Alice Walker used the story of Phillis to establish the understanding that indeed, African American women at that time were not allowed or didn’t have the luxury of time to exercise their gifts, to hone their talents and abilities, and use them to fully express themselves. By doing so, Walker proves that our mothers and grandmothers lived a boxed life back then, with no way to channel to them emotions and thoughts other than hard labor and forced servitude. She pointed out that we wouldn’t know if anyone of them would’ve bloomed to be poets, singers, actresses, because they never really had the chance to know what they can do.

By building up her argument using these two accounts, she is also presenting very strong evidence to her claim. These accounts were personal experiences of real African American people, and these are not just isolated cases. These are shared experiences not just by these two but by all of their people. Walker can confidently say that there is a lot of Phillis Wheatley in those times, perhaps including her mother and grandmothers. This is concrete evidence because it is not fictional, it is not imaginary, or something conceived out of Walker’s creativity. Slavery, forced pregnancies, poverty, and artistic suppression were the realities during the time of our grandmothers. No one can deny this, and no one can deny the existence of Phillis or the accounts of Jean Toomer.
    Considering Alice Walker’s authority in her arguments, she could be considered as an expert, a reliable source of information on the topic. First off, she is an African American woman, who had her fair share of poverty in her childhood. She was born and raised by hardworking parents, who really had to work day and night to provide for their family. Also, she witnesses first hand that even though her mother may not be a poet or a novelist; she was an artist in the truest sense. Her artistic side is manifested in her gardens and the beautiful flowers that she grows. Alice Walker witnessed all of this, experienced first hand what it was like to be poor and seemingly talentless.

The accounts that Alice Walker used to prove her points and back up her arguments were African American history that she was all too familiar with. It may have been shared to her by her families, or simply a collective knowledge passed down from one generation to another. She is also well-educated, a wide reader, and an artist. She often cites Virginia Woolf’s A Room of One’s Own, relating a white woman’s plight to a black woman’s hardships. She emphasizes that even though she recognizes Woolf’s point about society’s unfair treatment to women of her time, Walker still believes that black women suffered the most (Walker). There is simply nothing that could compare to the artistic suppression that her mother and grandmothers experienced.

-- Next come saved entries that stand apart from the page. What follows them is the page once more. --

-- ==== Sys2Proof/Tests/Slice0.lean ====
section
/-! SUPPORT. The model's own tests.  The words and the expected values are those of
spec/95_test_vectors.md and of the encodings of spec/30_encoding.md R103 to R105; the witnesses show,
for every statement with hypotheses, a state and operands that meet them. -/

namespace Sys2Proof.Tests

open Sys2Proof.Machine

/-! ## Decoding: one word per constructor, written out field by field (R103 to R105) -/

theorem test_decode_addReg : decode 0b0001_011_101_0_00_110 = .addReg 3 5 0 6 := by decide
theorem test_decode_addImm : decode 0b0001_011_101_1_10110 = .addImm 3 5 0b10110 := by decide
theorem test_decode_andReg : decode 0b0101_011_101_0_11_110 = .andReg 3 5 0b11 6 := by decide
theorem test_decode_andImm : decode 0b0101_011_101_1_10110 = .andImm 3 5 0b10110 := by decide
theorem test_decode_not : decode 0b1001_001_010_111111 = .not 1 2 0b111111 := by decide
theorem test_decode_br : decode 0b0000_110_100000101 = .br 0b110 0b100000101 := by decide
theorem test_decode_jmp : decode 0b1100_000_111_000000 = .jmp 0 7 0 := by decide
theorem test_decode_jsr : decode 0b0100_1_10000000001 = .jsr 0b10000000001 := by decide
theorem test_decode_jsrr : decode 0b0100_0_00_010_000000 = .jsrr 0 2 0 := by decide
theorem test_decode_ld : decode 0b0010_110_100000010 = .ld 6 0b100000010 := by decide
theorem test_decode_ldi : decode 0b1010_001_000000001 = .ldi 1 1 := by decide
theorem test_decode_ldr : decode 0b0110_010_011_111111 = .ldr 2 3 0b111111 := by decide
theorem test_decode_lea : decode 0b1110_001_111111111 = .lea 1 0b111111111 := by decide
theorem test_decode_st : decode 0b0011_001_111111110 = .st 1 0b111111110 := by decide
theorem test_decode_sti : decode 0b1011_001_000000011 = .sti 1 3 := by decide
theorem test_decode_str : decode 0b0111_100_101_000010 = .str 4 5 2 := by decide
theorem test_decode_trapGetc : decode 0b1111_0000_00100000 = .trapGetc 0 := by decide
theorem test_decode_trapOut : decode 0b1111_0000_00100001 = .trapOut 0 := by decide
theorem test_decode_trapPuts : decode 0b1111_0000_00100010 = .trapPuts 0 := by decide
theorem test_decode_trapIn : decode 0b1111_0000_00100011 = .trapIn 0 := by decide
theorem test_decode_trapPutsp : decode 0b1111_0000_00100100 = .trapPutsp 0 := by decide
theorem test_decode_trapHalt : decode 0b1111_1111_00100101 = .trapHalt 0b1111 := by decide
theorem test_decode_trapInvalid : decode 0b1111_0000_00100110 = .trapInvalid 0 0x26 := by decide
theorem test_decode_rti : decode 0b1000_111111111111 = .rti 0b111111111111 := by decide
theorem test_decode_res : decode 0b1101_000100100011 = .res 0b000100100011 := by decide

/-- The one check of `Instr.wf`: an invalid-vector TRAP does not carry a routine's vector. -/
theorem test_wf_refuses_routine_vectors :
    ∀ v ∈ recognisedVectors, Instr.wf (.trapInvalid 0 v) = false := by decide

theorem test_wf_accepts_other_vectors :
    Instr.wf (.trapInvalid 0 0x1F) = true ∧ Instr.wf (.trapInvalid 0 0x26) = true := by decide

theorem test_decodeTableWord : decodeTableWord 16 0x4810 = some (.jsr 16) := by decide

/-! ## One step of each instruction (the vectors of spec/95_test_vectors.md) -/

/-- The reset state with `words` written to memory and `regs` to the registers. -/
def start (pc : Word) (words : List (Word × Word)) (regs : List (Reg × Word)) : State :=
  regs.foldl (fun s r => s.setReg r.1 r.2)
    (words.foldl (fun s w => s.memWrite w.1 w.2) { State.reset with pc := pc })

/-- `start` with the terminal's next bytes and the next answers of `Poll()`. -/
def startIo (pc : Word) (words : List (Word × Word)) (regs : List (Reg × Word))
    (inq : List Byte) (polls : List Bool) : State :=
  let s := start pc words regs
  { s with io := { s.io with inq := inq, polls := polls, tail := .ends } }

/-- A state at the end of its input. -/
def atEnd (p : Config.EofPolicy) : State :=
  { startIo 0x3001 [] [] [] [] with params := { defaultParams with eofPolicy := p } }

/-- What `f` sees of the state after one step. -/
def after {α : Type} (s : State) (f : State → α) : Option α :=
  match step s with
  | .next t => some (f t)
  | .fault _ | .refused _ => none

-- O1, O4
theorem test_add_register :
    after (start 0x3000 [(0x3000, 0x1042)] [(1, 3), (2, 0xFFFF)]) (fun t => (t.reg 0, t.cond, t.pc))
      = some (0x0002, 0x0001, 0x3001) := by decide
theorem test_add_source_is_destination :
    after (start 0x3000 [(0x3000, 0x1241)] [(1, 0x1234)]) (fun t => (t.reg 1, t.cond))
      = some (0x2468, 0x0001) := by decide
-- O2, O5
theorem test_add_immediate_overflows :
    after (start 0x3000 [(0x3000, 0x1261)] [(1, 0x7FFF)]) (fun t => (t.reg 1, t.cond))
      = some (0x8000, 0x0004) := by decide
theorem test_add_immediate_negative :
    after (start 0x3000 [(0x3000, 0x1030)] []) (fun t => (t.reg 0, t.cond))
      = some (0xFFF0, 0x0004) := by decide
-- O7
theorem test_and_register :
    after (start 0x3000 [(0x3000, 0x5642)] [(1, 0x00F0), (2, 0x0FF0)]) (fun t => (t.reg 3, t.cond))
      = some (0x00F0, 0x0001) := by decide
-- O8
theorem test_and_immediate_sign_extended :
    after (start 0x3000 [(0x3000, 0x5030)] [(0, 0x8001)]) (fun t => (t.reg 0, t.cond))
      = some (0x8000, 0x0004) := by decide
-- O11, O13
theorem test_not :
    after (start 0x3000 [(0x3000, 0x92BF)] [(2, 0x00FF)]) (fun t => (t.reg 1, t.cond))
      = some (0xFF00, 0x0004) := by decide
theorem test_not_ignores_low_bits :
    after (start 0x3000 [(0x3000, 0x9000)] [(0, 0x8000)]) (fun t => (t.reg 0, t.cond))
      = some (0x7FFF, 0x0001) := by decide
-- CT1, CT5
theorem test_br_taken :
    after (start 0x3000 [(0x3000, 0x05FF)] []) (fun t => t.pc) = some 0x3000 := by decide
theorem test_br_wraps :
    after (start 0xFFFF [(0xFFFF, 0x0E01)] []) (fun t => t.pc) = some 0x0001 := by decide
-- CT9
theorem test_ret :
    after (start 0x4000 [(0x4000, 0xC1C0)] [(7, 0x3005)]) (fun t => (t.pc, t.cond))
      = some (0x3005, 0x0002) := by decide
-- CT11
theorem test_jsr :
    after (start 0x3000 [(0x3000, 0x4C00)] []) (fun t => (t.reg 7, t.pc))
      = some (0x3001, 0x2C01) := by decide
-- CT13, CT14
theorem test_jsrr :
    after (start 0x3000 [(0x3000, 0x4080)] [(2, 0x5000)]) (fun t => (t.reg 7, t.pc))
      = some (0x3001, 0x5000) := by decide
theorem test_jsrr_r7 :
    after (start 0x3000 [(0x3000, 0x41C0)] [(7, 0x4444)]) (fun t => (t.reg 7, t.pc))
      = some (0x3001, 0x3001) := by decide
-- M1, M2
theorem test_ld :
    after (start 0x3000 [(0x3000, 0x2002), (0x3003, 0x8001)] []) (fun t => (t.reg 0, t.cond))
      = some (0x8001, 0x0004) := by decide
theorem test_ld_wraps :
    after (start 0xFFFE [(0xFFFE, 0x2001), (0x0000, 0x0042)] []) (fun t => (t.reg 0, t.cond))
      = some (0x0042, 0x0001) := by decide
-- S4, M9
theorem test_ldi :
    after (start 0x3000 [(0x3000, 0xA201), (0x3002, 0x4000), (0x4000, 0x1234)] [])
      (fun t => (t.reg 1, t.cond)) = some (0x1234, 0x0001) := by decide
theorem test_ldi_polls :
    after (startIo 0x3000 [(0x3000, 0xA201), (0x3002, 0xFE00)] [] [0x61] [true])
      (fun t => (t.reg 1, t.cond, t.mem.read 0xFE02)) = some (0x8000, 0x0004, 0x0061) := by decide
-- M3, M4
theorem test_ldr_polls_idle :
    after (startIo 0x3000 [(0x3000, 0x6040), (0xFE02, 0x0055)] [(1, 0xFE00)] [] [false])
      (fun t => (t.reg 0, t.cond, t.mem.read 0xFE00, t.mem.read 0xFE02))
      = some (0x0000, 0x0002, 0x0000, 0x0055) := by decide
theorem test_ldr_polls_ready :
    after (startIo 0x3000 [(0x3000, 0x6040)] [(1, 0xFE00)] [0x78] [true])
      (fun t => (t.reg 0, t.cond, t.mem.read 0xFE02, t.io.inq))
      = some (0x8000, 0x0004, 0x0078, []) := by decide
-- M12, M13
theorem test_lea_wraps :
    after (start 0xFFFF [(0xFFFF, 0xE000)] [(0, 5)]) (fun t => (t.reg 0, t.cond))
      = some (0x0000, 0x0002) := by decide
theorem test_lea_negative :
    after (start 0x8000 [(0x8000, 0xE3FF)] []) (fun t => (t.reg 1, t.cond))
      = some (0x8000, 0x0004) := by decide
-- M14
theorem test_st :
    after (start 0x3000 [(0x3000, 0x33FE)] [(1, 0x1234)]) (fun t => (t.mem.read 0x2FFF, t.cond))
      = some (0x1234, 0x0002) := by decide
-- M16
theorem test_sti :
    after (start 0x3000 [(0x3000, 0xB203), (0x3004, 0x5000)] [(1, 0x00AA)])
      (fun t => (t.mem.read 0x5000, t.cond)) = some (0x00AA, 0x0002) := by decide
-- M17, M18
theorem test_str :
    after (start 0x3000 [(0x3000, 0x7942)] [(5, 0x4000), (4, 0xBEEF)]) (fun t => t.mem.read 0x4002)
      = some 0xBEEF := by decide
theorem test_str_same_register :
    after (start 0x3000 [(0x3000, 0x7920)] [(4, 0x6000)]) (fun t => t.mem.read 0x5FE0)
      = some 0x6000 := by decide
-- T1, T3
theorem test_getc :
    after (startIo 0x3000 [(0x3000, 0xF020)] [] [0x41] [])
      (fun t => (t.reg 0, t.cond, t.reg 7, t.io.output)) = some (0x0041, 0x0001, 0x3001, []) := by
  decide
theorem test_getc_zero_extends :
    after (startIo 0x3000 [(0x3000, 0xF020)] [] [0xFF] []) (fun t => (t.reg 0, t.cond))
      = some (0x00FF, 0x0001) := by decide
-- T4
theorem test_out :
    after (start 0x3000 [(0x3000, 0xF021)] [(0, 0x1F48)])
      (fun t => (t.io.output, t.reg 0, t.reg 7)) = some ([0x48], 0x1F48, 0x3001) := by decide
-- S8, T6
theorem test_puts :
    after (start 0x3000 [(0x3000, 0xF022), (0x4000, 0x48), (0x4001, 0x49)] [(0, 0x4000)])
      (fun t => t.io.output) = some [0x48, 0x49] := by decide
theorem test_puts_wraps :
    after (start 0x3000 [(0x3000, 0xF022), (0xFFFF, 0x41), (0x0000, 0x42)] [(0, 0xFFFF)])
      (fun t => t.io.output) = some [0x41, 0x42] := by decide
-- T8
theorem test_in :
    after (startIo 0x3000 [(0x3000, 0xF023)] [] [0x37] [])
      (fun t => (t.io.output, t.reg 0, t.cond))
      = some (defaultInPrompt ++ [0x37], 0x0037, 0x0001) := by decide
-- R215, R219: a blocked IN has written its prompt
theorem test_in_blocked_has_prompted :
    (match step ((atEnd .stuck).withFetchWord 16 0xF023) with
      | .fault (.readNeverCompletes io) => some io.output
      | _ => none) = some defaultInPrompt := by decide
-- T9, T10
theorem test_putsp :
    after (start 0x3000 [(0x3000, 0xF024), (0x4000, 0x4948), (0x4001, 0x0021)] [(0, 0x4000)])
      (fun t => t.io.output) = some [0x48, 0x49, 0x21] := by decide
theorem test_putsp_zero_low_byte :
    after (start 0x3000 [(0x3000, 0xF024), (0x4000, 0x4100)] [(0, 0x4000)])
      (fun t => t.io.output) = some [0x00, 0x41] := by decide
-- T12
theorem test_halt :
    after (start 0x3000 [(0x3000, 0xFF25)] [])
      (fun t => (t.run, t.reg 7, t.pc, t.io.output, t.io.flushed))
      = some (.halted, 0x3001, 0x3001, defaultHaltNotice, 5) := by decide
-- T13
theorem test_trap_invalid :
    after (start 0x3000 [(0x3000, 0xF026)] []) (fun t => t.run)
      = some (.fatal ⟨.invalidTrapVector 0x26, 0xF026, 0x3000⟩) := by decide
-- X2
theorem test_rti :
    after (start 0x3000 [(0x3000, 0x8FFF)] []) (fun t => t.run)
      = some (.fatal ⟨.invalidOpcode 0x8, 0x8FFF, 0x3000⟩) := by decide
-- X3
theorem test_res :
    after (start 0x4000 [(0x4000, 0xD123)] []) (fun t => t.run)
      = some (.fatal ⟨.invalidOpcode 0xD, 0xD123, 0x4000⟩) := by decide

In this essay, she is appealing to a general audience, with no specific race or ethnicity. I think this essay was written to highlight the African American women of her mother and grandmother’s time, who were unable to express their talents and hone it to its full potential. This essay is written to inform anyone and everyone reading it about their stories, and of her discovery of her mother’s garden. She was glad to know that it is possible for African American women to express themselves even unknowingly, that it is up to us to discover these “gardens.” She is appealing to the readers in general that even though some people like our mothers and grandmothers seem talentless or artistically inferior, it doesn’t mean that they really lack the talent. It just means that were not looking hard enough to find it.

Alice Walker’s method of using personal experience and historical accounts allow her to truthfully see and say what has really happened. She doesn’t have to make up hypothetical events because she already has a basis for her arguments. Jean Toomer’s recollections and Phillis Wheatley’s experiences are enough proof of her argument. If some people would disagree with what she’s saying, she can always go back to their experiences, to how Phillis suffered without fully using her gift, or what Toomer saw in the streets in the early Twenties. But because of this, I think Walker is somehow limited to the sad and pitiful stories of the past. Well, in reality, most of the stories of African Americans were really sad and pitiful, but still, Walker failed to mention of any successful artist who rose from the ranks of slaves to write her own story. It is either this kind of story really didn’t exist at that time, or Walker just didn’t mention it, since it wasn’t the focus of her essay.

Alice Walker concluded her essay by saying that Phillis Wheatley’s mother was also an artist, and that the achievements of their daughters were in some way brought about by their mothers. Her conclusion states that the mother is somehow responsible in every achievement of their daughter. Any artistic output by a person is also a product of their mother. Indeed, their children are their best creations, their very own wonderful gardens. This conclusion is related to her method because it goes back to how Phillis Wheatley’s mother was somehow responsible for her daughter’s artistic sense, and that beyond the poverty and the hardships that our mothers and grandmothers experienced during their times, they were still able to artistically express themselves through their children, their very own wonderful gardens.

Never Kill A Mockingbird


It is fascinating that Harper Lee’s only novel, To Kill A Mockingbird, went on to be one of the greatest treasures of American Literature. As one reads the novel, it may seem that the story may have nothing to do with mockingbirds, as the title would imply. In fact, the mockingbird is only explicitly mentioned once in the whole novel. However, it should be understood that the mockingbird is used in reference to two important characters in the novel, Tom Robinson and Arthur “Boo” Radley. Harper Lee uses the mockingbird theme with Boo and Tom as examples and with fears and superstitions attached to the mockingbird and both characters.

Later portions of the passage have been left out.